I am trying to create partially specialized template, and have specialize even further if passed a std::unique_ptr

template <typename T, typename = void>
struct Foo;

// A
template <typename T>
struct Foo<std::unique_ptr<T>, typename std::enable_if<std::is_class<T>::value>::type> {...};

// B
template <typename T>
struct Foo<T, typename std::enable_if<std::is_class<T>::value>::type> {...};

void fn() {
    Foo<std::unique_ptr<T>> foo;
}

My understanding is that A is more specialized than B, and should be the one used.

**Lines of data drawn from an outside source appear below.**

-- ==== Sys2Proof/Machine/RegAddr.lean ====
section
/-!
DEFINITION. The 36-bit control addresses of the blocks (R26) and of every register.
-/
namespace Sys2Proof.Machine.Reg

/-- KEY_CTL, the Keystone base. -/
def keyCtlBase : Nat := 0x0
/-- FUSE. -/
def fuseBase : Nat := 0x1_0000
/-- PKEn. -/
def pkeBase (n : Nat) : Nat := 0x10_0000 + n * 0x1_0000
/-- PWR. -/
def pwrBase : Nat := 0x30_0000
/-- ALX. -/
def alxBase : Nat := 0x50_0000
/-- SESS. -/
def sessBase : Nat := 0x100_0000
/-- SPR_CTL of Spire `s`, the Spire's base. -/
def spireBase (s : Nat) : Nat := 0x1_0000_0000 + s * 0x1000_0000
/-- The Carillon of Spire 0 to 3, or CAR_K for 4. -/
def carBase (c : Nat) : Nat := if c < 4 then spireBase c + 0x10_0000 else 0x40_0000
/-- The controller of stack H0 to H31 (R13). -/
def hbmBase (h : Nat) : Nat := spireBase (h / 8) + 0x60_0000 + h % 8 * 0x1_0000
/-- The block of port B0 to B7 (R13). -/
def butBase (p : Nat) : Nat := spireBase (p / 2) + 0x70_0000 + p % 2 * 0x1_0000
/-- The block of Tower slot 17 × Spire + physical slot. -/
def twrBase (g : Nat) : Nat := spireBase (g / 17) + 0x100_0000 + g % 17 * 0x10_0000

/-- TWR_NUM_CTL: Quantiser, promotion and trap controls (R69). -/
def twrNumCtl (g : Nat) : Nat := twrBase g + 0x4000

/-- TWR_ACC_SATCNT: ACC42 saturations (R54, R57) (R69). -/
def twrAccSatcnt (g : Nat) : Nat := twrBase g + 0x4008

/-- TWR_POISON_CNT: Poisoned accumulators drained (R69). -/
def twrPoisonCnt (g : Nat) : Nat := twrBase g + 0x4010

/-- TWR_CHK_CNT: F_CHECKSUM events (R69). -/
def twrChkCnt (g : Nat) : Nat := twrBase g + 0x4018

/-- TWR_PROMO_NEXT: Next promotion offset, in 64-byte units (R69). -/
def twrPromoNext (g : Nat) : Nat := twrBase g + 0x4020

/-- TWR_PROMO_LIMIT: First offset beyond this Tower's promotion range (R69). -/
def twrPromoLimit (g : Nat) : Nat := twrBase g + 0x4028

/-- TWR_PROMO_DENIED: Promotions refused for lack of room (R69). -/
def twrPromoDenied (g : Nat) : Nat := twrBase g + 0x4030

/-- TWR_QSTATn_BLOCKS: Statistics set n, n = 0–15: records written (R69). -/
def twrQstatBlocks (g i : Nat) : Nat := twrBase g + 0x4100 + 64 * i

/-- TWR_QSTATn_CLIPPED: Sum of SAT (R69). -/
def twrQstatClipped (g i : Nat) : Nat := twrBase g + 0x4108 + 64 * i

/-- TWR_QSTATn_PROMOTED: Promoted records (R69). -/
def twrQstatPromoted (g i : Nat) : Nat := twrBase g + 0x4110 + 64 * i

/-- TWR_QSTATn_ZERO: Z records (R69). -/
def twrQstatZero (g i : Nat) : Nat := twrBase g + 0x4118 + 64 * i

/-- TWR_QSTATn_POISON: Poisoned records (R69). -/
def twrQstatPoison (g i : Nat) : Nat := twrBase g + 0x4120 + 64 * i

/-- TWR_DESC_CLAMP: Tile rows returned by clamping (R88) (R101). -/
def twrDescClamp (g : Nat) : Nat := twrBase g + 0x4600

/-- TWR_DESC_WRSUP: Tile rows suppressed in whole or part (R89, R91) (R101). -/
def twrDescWrsup (g : Nat) : Nat := twrBase g + 0x4608

/-- TWR_MEM_CTL: Remote-write mode (R127). -/
def twrMemCtl (g : Nat) : Nat := twrBase g + 0x5000

/-- TWR_COMMIT: COMMIT for every RWS field of the Tower slot block (R127). -/
def twrCommit (g : Nat) : Nat := twrBase g + 0x5008

/-- TWR_BANK_ON: Banks on (R127). -/
def twrBankOn (g : Nat) : Nat := twrBase g + 0x5010

/-- TWR_BANK_RET: Banks in retention (R127). -/
def twrBankRet (g : Nat) : Nat := twrBase g + 0x5018

/-- TWR_BANK_READY: Banks on and settled (R127). -/
def twrBankReady (g : Nat) : Nat := twrBase g + 0x5020

/-- TWR_MEM_CE: Corrected codewords (R127). -/
def twrMemCe (g : Nat) : Nat := twrBase g + 0x5028

/-- TWR_MEM_STALL: Stall clk (R104, R113) (R127). -/
def twrMemStall (g : Nat) : Nat := twrBase g + 0x5030

/-- TWR_WIN_DROP: Packets dropped in WINDOW mode (R127). -/
def twrWinDrop (g : Nat) : Nat := twrBase g + 0x5038

/-- TWR_WIN_PEND: Accepted remote packets not yet written (R127). -/
def twrWinPend (g : Nat) : Nat := twrBase g + 0x5040

/-- TWR_CRED_AVAIL: Credit units available to grant (R127). -/
def twrCredAvail (g : Nat) : Nat := twrBase g + 0x5048

/-- TWR_CRED_BASE: Start of the credit region (R127). -/
def twrCredBase (g : Nat) : Nat := twrBase g + 0x5050

/-- TWR_CRED_LIMIT: End of the credit region, exclusive (R127). -/
def twrCredLimit (g : Nat) : Nat := twrBase g + 0x5058

/-- TWR_CRED_REFUSED: Packets refused in CREDIT mode (R127). -/
def twrCredRefused (g : Nat) : Nat := twrBase g + 0x5060

/-- TWR_CRED_BALx: Balance of source x, x = 0–15 (R127). -/
def twrCredBal (g i : Nat) : Nat := twrBase g + 0x5080 + 8 * i

/-- TWR_WINn_BASE: Window n start, n = 0–63 (R127). -/
def twrWinBase (g i : Nat) : Nat := twrBase g + 0x5100 + 32 * i

/-- TWR_WINn_LIMIT: Window n end, exclusive (R127). -/
def twrWinLimit (g i : Nat) : Nat := twrBase g + 0x5108 + 32 * i

/-- TWR_WINn_CTL: Window n enable, sources, generation (R127). -/
def twrWinCtl (g i : Nat) : Nat := twrBase g + 0x5110 + 32 * i

/-- TWR_WINn_GEN: Current generation of window n (R127). -/
def twrWinGen (g i : Nat) : Nat := twrBase g + 0x5118 + 32 * i

/-- TWR_SEX_CTL: Wait limit (R163). -/
def twrSexCtl (g : Nat) : Nat := twrBase g + 0x6000

/-- TWR_SEX_STATUS: Stream states (R163). -/
def twrSexStatus (g : Nat) : Nat := twrBase g + 0x6008

/-- TWR_A_EVEC: Handler address of A (R163). -/
def twrAEvec (g : Nat) : Nat := twrBase g + 0x6010

/-- TWR_X_EVEC: Handler address of X (R163). -/
def twrXEvec (g : Nat) : Nat := twrBase g + 0x6018

/-- TWR_A_EPC: Exception or resume address of A (R163). -/
def twrAEpc (g : Nat) : Nat := twrBase g + 0x6020

/-- TWR_X_EPC: Exception or resume address of X (R163). -/
def twrXEpc (g : Nat) : Nat := twrBase g + 0x6028

/-- TWR_TILE_Q: Queue binding of each tile (R163). -/
def twrTileQ (g : Nat) : Nat := twrBase g + 0x6040

/-- TWR_TILE_TAG: Tag of each tile (R163). -/
def twrTileTag (g : Nat) : Nat := twrBase g + 0x6048

/-- TWR_TILE_STATE: Slot state of each tile (R163). -/
def twrTileState (g : Nat) : Nat := twrBase g + 0x6050

/-- TWR_Q_COUNT: Occupancy of vector, token and FTQ queues (R163). -/
def twrQCount (g : Nat) : Nat := twrBase g + 0x6058

/-- TWR_CKPT: Step counts and outstanding checkpoints (R163). -/
def twrCkpt (g : Nat) : Nat := twrBase g + 0x6060

/-- TWR_IM_STATE: Instruction-memory banks and swap (R163). -/
def twrImState (g : Nat) : Nat := twrBase g + 0x6068

/-- TWR_IM_REFUSED: Loads refused with F_IM_BUSY (R163). -/
def twrImRefused (g : Nat) : Nat := twrBase g + 0x6070

/-- TWR_DBG_CTL: Break enables and tag match (R203). -/
def twrDbgCtl (g : Nat) : Nat := twrBase g + 0x7000

/-- TWR_A_ICOUNT: Instruction count of A (R203). -/
def twrAIcount (g : Nat) : Nat := twrBase g + 0x7008

/-- TWR_X_ICOUNT: Instruction count of X (R203). -/
def twrXIcount (g : Nat) : Nat := twrBase g + 0x7010

/-- TWR_A_IBRK: Count at which an A break fires (R203). -/
def twrAIbrk (g : Nat) : Nat := twrBase g + 0x7018

/-- TWR_X_IBRK: Count at which an X break fires (R203). -/
def twrXIbrk (g : Nat) : Nat := twrBase g + 0x7020

/-- TWR_DBG_STATUS: First break since VALID was cleared (R203). -/
def twrDbgStatus (g : Nat) : Nat := twrBase g + 0x7028

/-- TWR_ARR_STEPS: Block steps and MMW blocks executed, skipped steps included (R228). -/
def twrArrSteps (g : Nat) : Nat := twrBase g + 0x4800

/-- TWR_ARR_XCLK: Clk spent in A-extra, B-extra and cross passes (R228). -/
def twrArrXclk (g : Nat) : Nat := twrBase g + 0x4808

/-- TWR_ARR_SKIP: Steps skipped under R206 (R228). -/
def twrArrSkip (g : Nat) : Nat := twrBase g + 0x4810

/-- TWR_ARR_BANKS: Bank modes and state (R228). -/
def twrArrBanks (g : Nat) : Nat := twrBase g + 0x4818

/-- TWR_EP_BUILD_SRC: Tower-memory source of a copy build (R228). -/
def twrEpBuildSrc (g : Nat) : Nat := twrBase g + 0x4820

/-- TWR_EP_BUILD: Starts a build (R228). -/
def twrEpBuild (g : Nat) : Nat := twrBase g + 0x4828

/-- TWR_EP_STATUS: Outcome of the last build (R228). -/
def twrEpStatus (g : Nat) : Nat := twrBase g + 0x4830

/-- TWR_EP_STALL: Clk that EPRG spent stalled under R228 (R228). -/
def twrEpStall (g : Nat) : Nat := twrBase g + 0x4838

/-- TWR_EPn_GEN: Generation and build state of slot n, n = 0–15 (R228). -/
def twrEpGen (g i : Nat) : Nat := twrBase g + 0x4880 + 8 * i

/-- TWR_SEQk_HANDLE: Handle walked by sequencer k, k = 0–3 (R251). -/
def twrSeqHandle (g i : Nat) : Nat := twrBase g + 0x4A00 + 64 * i

/-- TWR_SEQk_NEST: Order, serpentine, bound and width (R251). -/
def twrSeqNest (g i : Nat) : Nat := twrBase g + 0x4A08 + 64 * i

/-- TWR_SEQk_LEN: Length register (R251). -/
def twrSeqLen (g i : Nat) : Nat := twrBase g + 0x4A10 + 64 * i

/-- TWR_SEQk_CTL: Arm and abandon (R251). -/
def twrSeqCtl (g i : Nat) : Nat := twrBase g + 0x4A18 + 64 * i

/-- TWR_SEQk_STATUS: Tiles left and state (R251). -/
def twrSeqStatus (g i : Nat) : Nat := twrBase g + 0x4A20 + 64 * i

/-- TWR_SEQ_SKIP: Grid points omitted or delivered as zero (R251). -/
def twrSeqSkip (g : Nat) : Nat := twrBase g + 0x4B00

/-- TWR_SEQ_DMISS: Loader descriptor-cache misses (R251). -/
def twrSeqDmiss (g : Nat) : Nat := twrBase g + 0x4B08

/-- SPR_ID: Part, step and Spire index (R28). -/
def sprId (s : Nat) : Nat := spireBase s + 0x0

/-- SPR_TWR_MAP_LO: Physical slots of T0–T7 (R28). -/
def sprTwrMapLo (s : Nat) : Nat := spireBase s + 0x10

/-- SPR_TWR_MAP_HI: Physical slots of T8–T15 (R28). -/
def sprTwrMapHi (s : Nat) : Nat := spireBase s + 0x18

/-- SPR_TWR_SPARE: Unmapped slot (R28). -/
def sprTwrSpare (s : Nat) : Nat := spireBase s + 0x20

/-- SPR_DECODE_ERR: First unmapped or refused control access (R28). -/
def sprDecodeErr (s : Nat) : Nat := spireBase s + 0x40

/-- SPR_DESC_BASE: Gallery address of the descriptor table (R100). -/
def sprDescBase (s : Nat) : Nat := spireBase s + 0x80

/-- SPR_DESC_LIVE: Number of live descriptors (R100). -/
def sprDescLive (s : Nat) : Nat := spireBase s + 0x88

/-- SPR_COMMIT: COMMIT for every RWS field of SPR_CTL (R127). -/
def sprCommit (s : Nat) : Nat := spireBase s + 0xF8

/-- SPR_GAL_CTL: Remote-write mode (R127). -/
def sprGalCtl (s : Nat) : Nat := spireBase s + 0x1000

/-- SPR_GAL_SHARE: Class weights (R125) (R127). -/
def sprGalShare (s : Nat) : Nat := spireBase s + 0x1010

/-- SPR_GAL_CE: Corrected codewords (R127). -/
def sprGalCe (s : Nat) : Nat := spireBase s + 0x1018

/-- SPR_GAL_STALL: Bank cycles in which a port waited (R127). -/
def sprGalStall (s : Nat) : Nat := spireBase s + 0x1020

/-- SPR_GAL_WIN_DROP: Packets dropped in WINDOW mode (R127). -/
def sprGalWinDrop (s : Nat) : Nat := spireBase s + 0x1028

/-- SPR_GAL_WIN_PEND: Accepted remote packets not yet written (R127). -/
def sprGalWinPend (s : Nat) : Nat := spireBase s + 0x1030

/-- SPR_GAL_CRED_AVAIL: Credit units available to grant (R127). -/
def sprGalCredAvail (s : Nat) : Nat := spireBase s + 0x1038

/-- SPR_GAL_CRED_BASE: Start of the credit region (R127). -/
def sprGalCredBase (s : Nat) : Nat := spireBase s + 0x1040

/-- SPR_GAL_CRED_LIMIT: End of the credit region, exclusive (R127). -/
def sprGalCredLimit (s : Nat) : Nat := spireBase s + 0x1048

/-- SPR_GAL_CRED_REFUSED: Packets refused in CREDIT mode (R127). -/
def sprGalCredRefused (s : Nat) : Nat := spireBase s + 0x1050

/-- SPR_GAL_SPARE: Spare-bank use (R127). -/
def sprGalSpare (s : Nat) : Nat := spireBase s + 0x1060

/-- SPR_GAL_CRED_BALx: Balance of source x, x = 0–15 (R127). -/
def sprGalCredBal (s i : Nat) : Nat := spireBase s + 0x1080 + 8 * i

/-- SPR_GAL_WINn_BASE: Window n start, n = 0–255 (R127). -/
def sprGalWinBase (s i : Nat) : Nat := spireBase s + 0x2000 + 32 * i

/-- SPR_GAL_WINn_LIMIT: Window n end, exclusive (R127). -/
def sprGalWinLimit (s i : Nat) : Nat := spireBase s + 0x2008 + 32 * i

/-- SPR_GAL_WINn_CTL: Window n enable, sources, generation (R127). -/
def sprGalWinCtl (s i : Nat) : Nat := spireBase s + 0x2010 + 32 * i

/-- SPR_GAL_WINn_GEN: Current generation of Gallery window n (R127). -/
def sprGalWinGen (s i : Nat) : Nat := spireBase s + 0x2018 + 32 * i

/-- SPR_PSET_BASE: Gallery address of the parameter-set area (R285). -/
def sprPsetBase (s : Nat) : Nat := spireBase s + 0x4000

/-- SPR_SEAL_POISON: Outputs written with POISON (R270) (R285). -/
def sprSealPoison (s : Nat) : Nat := spireBase s + 0x4008

/-- SPR_SEAL_LEVEL: F_LEVEL refusals (R268) (R285). -/
def sprSealLevel (s : Nat) : Nat := spireBase s + 0x4010

/-- SPR_SEAL_AUTO: ANNEALs inserted under R269 (R285). -/
def sprSealAuto (s : Nat) : Nat := spireBase s + 0x4018

/-- SPR_PSET_STALL: Clk stalled under R262 (R285). -/
def sprPsetStall (s : Nat) : Nat := spireBase s + 0x4020

/-- SPR_ANNEAL_RESTART: Slices restarted under R281 (R285). -/
def sprAnnealRestart (s : Nat) : Nat := spireBase s + 0x4028

/-- SPR_PSETn_STATE: Slot n, n = 0–31 (R285). -/
def sprPsetState (s i : Nat) : Nat := spireBase s + 0x4100 + 8 * i

/-- SPR_SEAL_BANKS: Tower-memory banks that sealed sequences use on this Spire (R308). -/
def sprSealBanks (s : Nat) : Nat := spireBase s + 0x4200

/-- SPR_RINGr_BASE: Slot 0 of the ring (R340). -/
def sprRingBase (s i : Nat) : Nat := spireBase s + 0x5000 + 64 * i

/-- SPR_RINGr_CFG: Enable, engine, sizes, priority (R340). -/
def sprRingCfg (s i : Nat) : Nat := spireBase s + 0x5008 + 64 * i

/-- SPR_RINGr_TAIL_LINE: Tail line address (R340). -/
def sprRingTailLine (s i : Nat) : Nat := spireBase s + 0x5010 + 64 * i

/-- SPR_RINGr_HEAD_LINE: Head line address (R340). -/
def sprRingHeadLine (s i : Nat) : Nat := spireBase s + 0x5018 + 64 * i

/-- SPR_RINGr_COMP_BASE: Completion ring (R340). -/
def sprRingCompBase (s i : Nat) : Nat := spireBase s + 0x5020 + 64 * i

/-- SPR_RINGr_STATUS: Progress and state (R340). -/
def sprRingStatus (s i : Nat) : Nat := spireBase s + 0x5028 + 64 * i

/-- SPR_RINGr_CTL: Resume (R340). -/
def sprRingCtl (s i : Nat) : Nat := spireBase s + 0x5030 + 64 * i

/-- SPR_CMD_BRK_CTL: Break enables (R340). -/
def sprCmdBrkCtl (s : Nat) : Nat := spireBase s + 0x5400

/-- SPR_CMD_BRK_TAG: Tag match (R340). -/
def sprCmdBrkTag (s : Nat) : Nat := spireBase s + 0x5408

/-- SPR_CMD_BRK_COUNT: CSEQ of the count break (R340). -/
def sprCmdBrkCount (s : Nat) : Nat := spireBase s + 0x5410

/-- SPR_CMD_BRK_STATUS: First break (R340). -/
def sprCmdBrkStatus (s : Nat) : Nat := spireBase s + 0x5418

/-- SPR_WCB_CTL: Line age limit (R382). -/
def sprWcbCtl (s : Nat) : Nat := spireBase s + 0x6000

/-- SPR_WCB_LINES: Lines in use (R382). -/
def sprWcbLines (s : Nat) : Nat := spireBase s + 0x6008

/-- SPR_WCB_EVICT: Lines written out because the buffer was full (R382). -/
def sprWcbEvict (s : Nat) : Nat := spireBase s + 0x6010

/-- SEM_COUNTn: Count (R340). -/
def semCount (s i : Nat) : Nat := spireBase s + 0x200000 + 0x0 + 64 * i

/-- SEM_POSTn: Post (R340). -/
def semPost (s i : Nat) : Nat := spireBase s + 0x200000 + 0x8 + 64 * i

/-- SEM_CFGn: Timeout and expected poster (R340). -/
def semCfg (s i : Nat) : Nat := spireBase s + 0x200000 + 0x10 + 64 * i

But at least in MSVC 2015 I get the error:

error C2752: 'Foo<FieldT,void>': more than one partial specialization matches the template argument list

Is there something I'm missing here?

Well, the two `std::enable_if` statements should be complementary, right? — Henri Menke, Jun 18 '17 at 08:46
It seems that may solve it, but my understanding is the "more specialized" rules should make that unnecessary. — Arelius, Jun 18 '17 at 19:13

max66 · Accepted Answer · 2017-06-18T12:44:06.113

Question: which specialization should be used calling foo<std::unique_ptr<int>>?

Observe that int isn't a class, so the value std::is_class<T>::value is false and the A version doesn't match.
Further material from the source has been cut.